殺藻効果が確認された本発明のタンパク質分解酵素のアミノ酸配列(配列番号:1)に基づいて、多様な海洋微生物のアミノ酸配列をNCBI Blastを利用して分析した結果、図13に示すように、フラボバクテリュウム・ジョンソニエUW101(ZP_01247095、配列番号:4)、クロセイバクター・アトランチカスHTCC2559(ZP_00951344、配列番号:5)及びリューエンホキエラ・ブランデンシスMED217(ZP_01059780、配列番号:6)と80%以上の遺伝子被覆率で40%以上の同一性を示し、特に、プロセッシング・ペプチド以後の成熟したプロテアーゼ部分は50%以上の高い相同性を示した。また、図14に示すように、コルディア・アルジシダのKAOT1_11562遺伝子(配列番号:7)とも高い相同性を示した。

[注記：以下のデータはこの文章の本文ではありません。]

-- ==== Sys2Proof/Machine/Special.lean ====
section
/-! DEFINITION. The special functions (R122, R123): the exact value rounded once to nearest even.

A value is computed in fixed point with 340 fractional bits and taken as lying strictly between two neighbours of that
grid where it is not exact; the exact cases are R123's and the dyadic ones of frcp, frsq, fsqrt, fexp2 and flog2. The
rounding is right as long as no irrational value lies closer to a rounding boundary of f32 than that grid resolves.
DEDUCED 12. -/

namespace Sys2Proof.Machine

/-- Fractional bits of the fixed-point values. -/
def fxBits : Nat := 340

/-- 1 in fixed point. -/
def fxOne : Nat := 2 ^ fxBits

/-- ln 2 in fixed point, rounded down. -/
def fxLn2 : Nat := 0xb17217f7d1cf79abc9e3b39803f2f6af40f343267298b62d8a0d175b8baafa2be7b876206debac9855955

/-- π in fixed point, rounded down. -/
def fxPi : Nat := 0x3243f6a8885a308d313198a2e03707344a4093822299f31d0082efa98ec4e6c89452821e638d01377be546

/-- Product of two fixed-point values. -/
def fxMul (a b : Nat) : Nat := a * b / fxOne

/-- Integer square root, by bits from 2^k down. -/
def isqrtBits : Nat → Nat → Nat → Nat
  | 0, _, r => r
  | k + 1, n, r => let t := r + 2 ^ k; isqrtBits k n (if t * t ≤ n then t else r)

/-- The greatest r with r·r ≤ n. -/
def isqrt (n : Nat) : Nat := isqrtBits (Nat.log2 n / 2 + 1) n 0

/-- exp t for 0 ≤ t < 1 by its series: `k` counts terms up, `term` is t^k / k!. -/
def fxExpSum : Nat → Nat → Nat → Nat → Nat → Nat
  | 0, _, _, _, acc => acc
  | n + 1, k, t, term, acc =>
    let next := fxMul term t / k
    fxExpSum n (k + 1) t next (acc + next)

/-- 2^f for a fixed-point f in [0, 1). -/
def fxExp2 (f : Nat) : Nat := fxExpSum 90 1 (fxMul f fxLn2) fxOne fxOne

/-- The series of atanh: `y2` is y², `p` is y^(2k+1). -/
def fxAtanhSum : Nat → Nat → Nat → Nat → Nat → Nat
  | 0, _, _, _, acc => acc
  | n + 1, k, y2, p, acc => fxAtanhSum n (k + 2) y2 (fxMul p y2) (acc + p / k)

/-- ln z for a fixed-point z in [1, 2). -/
def fxLn (z : Nat) : Nat :=
  let y := (z - fxOne) * fxOne / (z + fxOne)
  2 * fxAtanhSum 110 1 (fxMul y y) y 0

/-- The series of sine with its even terms' sum and odd terms' sum kept apart: `term` is t^k / k!. -/
def fxSinSum : Nat → Nat → Nat → Nat → Nat → Nat → Nat
  | 0, _, _, _, p, q => p - q
  | n + 1, k, t2, term, p, q =>
    let next := fxMul term t2 / (k * (k + 1))
    if n % 2 == 0 then fxSinSum n (k + 2) t2 next (p + next) q else fxSinSum n (k + 2) t2 next p (q + next)

/-- sin t for a fixed-point t in [0, π/2]. -/
def fxSin (t : Nat) : Nat := fxSinSum 60 2 (fxMul t t) t t 0

/-- cos t for a fixed-point t in [0, π/2]. -/
def fxCos (t : Nat) : Nat := fxSinSum 60 1 (fxMul t t) fxOne fxOne 0

/-- A positive value between `x` and the next point of the grid, rounded to f32: always inexact. -/
def roundOpen (neg : Bool) (x : Nat) : Nat × Flags := f32.round .rn neg (2 * x + 1) (-(fxBits : Int) - 1)

/-- m·2^e in fixed point, rounded down; m·2^e < 2^64. -/
def toFx (m : Nat) (e : Int) : Nat := (splitAt m e (-(fxBits : Int))).1

/-- 1 / x, x = m·2^e (R122). -/
def rcpMag (m : Nat) (e : Int) : Nat × Nat × Int :=
  let k := 64 + Nat.log2 m
  (2 ^ k / m, 2 ^ k % m, -e - k)

/-- The special results that no rounding makes: NaNs, infinities, zeros and domain errors (R78, R123). -/
def specialRaw (fn : Nat) (a : Nat) : Nat × Flags :=
  match f32.decode a with
  | .nan n => (f32.quiet n, nvIf (f32.signalling n))
  | .inf neg =>
    match fn with
    | 0 => (f32.signed neg 0, 0)
    | 1 => if neg then (f32.nan, fNV) else (0, 0)
    | 2 => if neg then (f32.nan, fNV) else (f32.inf, 0)
    | 3 => if neg then (0, 0) else (f32.inf, 0)
    | 4 => if neg then (f32.nan, fNV) else (f32.inf, 0)
    | 5 => (f32.nan, fNV)
    | 6 => (f32.nan, fNV)
    | _ => (f32.signed neg 0x3F800000, 0)
  | .fin neg m e =>
    if m == 0 then
      match fn with
      | 0 => (f32.signed neg f32.inf, fDZ)
      | 1 => (f32.signed neg f32.inf, fDZ)
      | 2 => (a, 0)
      | 3 => (0x3F800000, 0)
      | 4 => (f32.signed true f32.inf, fDZ)
      | 5 => (a, 0)
      | 6 => (0x3F800000, 0)
      | _ => (a, 0)
    else
      match fn with
      | 0 =>
        let (q, r, x) := rcpMag m e
        f32.round .rn neg (2 * q + (if r == 0 then 0 else 1)) (x - 1)
      | 1 =>
        if neg then (f32.nan, fNV)
        else
          -- x = m·2^e with e even: 1/√x = √(2^(2k) / m)·2^(−k − e/2)
          let (m, e) := if e % 2 == 0 then (m, e) else (2 * m, e - 1)
          let k := 64 + Nat.log2 m
          let y := isqrt (2 ^ (2 * k) / m)
          let open' := y * y * m != 2 ^ (2 * k)
          f32.round .rn false (2 * y + (if open' then 1 else 0)) (-(k : Int) - e / 2 - 1)
      | 2 =>
        if neg then (f32.nan, fNV)
        else
          let (m, e) := if e % 2 == 0 then (m, e) else (2 * m, e - 1)
          let y := isqrt (m * 2 ^ 128)
          let open' := y * y != m * 2 ^ 128
          f32.round .rn false (2 * y + (if open' then 1 else 0)) (e / 2 - 64 - 1)
      | 3 =>
        if topExp m e ≥ 10 then
          if neg then f32.round .rn false 1 (-2000) else f32.round .rn false 1 2000
        else
          let x := toFx m e
          let whole := x / fxOne
          let frac := x % fxOne
          if frac == 0 then f32.round .rn false 1 (if neg then -(whole : Int) else whole)
          else
            let (n, f) : Int × Nat := if neg then (-(whole : Int) - 1, fxOne - frac) else (whole, frac)
            f32.round .rn false (2 * fxExp2 f + 1) (n - fxBits - 1)
      | 4 =>
        if neg then (f32.nan, fNV)
        else
          let n := topExp m e
          if m == 2 ^ Nat.log2 m then f32.round .rn (decide (n < 0)) n.natAbs 0
          else
            let z := m * fxOne / 2 ^ Nat.log2 m
            let l : Int := n * (fxOne : Int) + ((fxLn z * fxOne / fxLn2 : Nat) : Int)
            roundOpen (decide (l < 0)) (if l < 0 then (-l).toNat - 1 else l.toNat)
      | 5 =>
        -- x mod 2 in half-turns
        if e ≥ 0 then (f32.signed neg 0, 0)
        else
          let t := toFx (m % 2 ^ (1 - e).toNat) e
          if t % fxOne == 0 then (f32.signed neg 0, 0)
          else
            let neg := neg ^^ decide (fxOne < t)
            let t := t % fxOne
            let t := if fxOne < 2 * t then fxOne - t else t
            if 2 * t == fxOne then (f32.signed neg 0x3F800000, 0) else roundOpen neg (fxSin (fxMul fxPi t))
      | 6 =>
        if e ≥ 0 then (f32.signed (e == 0 && m % 2 == 1) 0x3F800000, 0)
        else
          let t := toFx (m % 2 ^ (1 - e).toNat) e
          if t % fxOne == 0 then (f32.signed (t == fxOne) 0x3F800000, 0)
          else
            let t := if fxOne < t then 2 * fxOne - t else t
            let neg := decide (fxOne < 2 * t)
            let t := if fxOne < 2 * t then fxOne - t else t
            if 2 * t == fxOne then (0, 0) else roundOpen neg (fxCos (fxMul fxPi t))
      | _ =>
        if topExp m e ≥ 6 then roundOpen neg (fxOne - 1)
        else
          -- tanh x = (2^y − 1) / (2^y + 1), y = 2x / ln 2
          let y := 2 * toFx m e * fxOne / fxLn2
          let ex := 2 ^ (y / fxOne) * fxExp2 (y % fxOne)
          roundOpen neg ((ex - fxOne) * fxOne / (ex + fxOne))

/-- R122: a special function of an f32 code; operand and result follow R72 under ftz. -/
def special (ftz : Bool) (fn a : Nat) : Nat × Flags := f32.flushOut ftz (specialRaw fn (f32.flushIn ftz a))

end Sys2Proof.Machine
end

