/-- R172: every absence clock that this step has given a reason to start. -/
def startAllClocks (s : State) : State :=
  { s with strands := s.strands.map fun st => if clocksRun s st then startClocks s st else st }

/-- R199: from the next cycle on, a strand that has become ready waits for the arbiter. -/
def markReady (s : State) : State :=
  let now := s.run.clock.toNat
  { s with strands := s.strands.map fun st =>
      { st with readySince := if issueReady s st then some (st.readySince.getD now) else none } }

/-- What follows every step: released home strands are counted (R243), absence clocks start (R172), strands become ready
(R199), and the clock goes on. -/
def tickOn (s : State) : State :=
  let s := markReady (touchCores (startAllClocks (settleAllHomes s)))
  { s with run := { s.run with tick := s.run.tick + 1, clock := s.run.clock + 1 + BitVec.ofNat 64 (Config.elapsed s.run.tick) } }

end Sys2Proof.Machine
end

配列番号:1の殺藻活性タンパク質分解酵素と相同性を示す殺藻活性タンパク質を発現させるために、下記表4のプライマーの組合せ、及び鋳型としてそれぞれ配列番号:4乃至7のアミノ酸配列を有するタンパク質をコーディングする遺伝子(配列番号:8乃至11)を使用したことを除き、前記実施例5と同様の方法でPCRを行い、その結果を図15に示した。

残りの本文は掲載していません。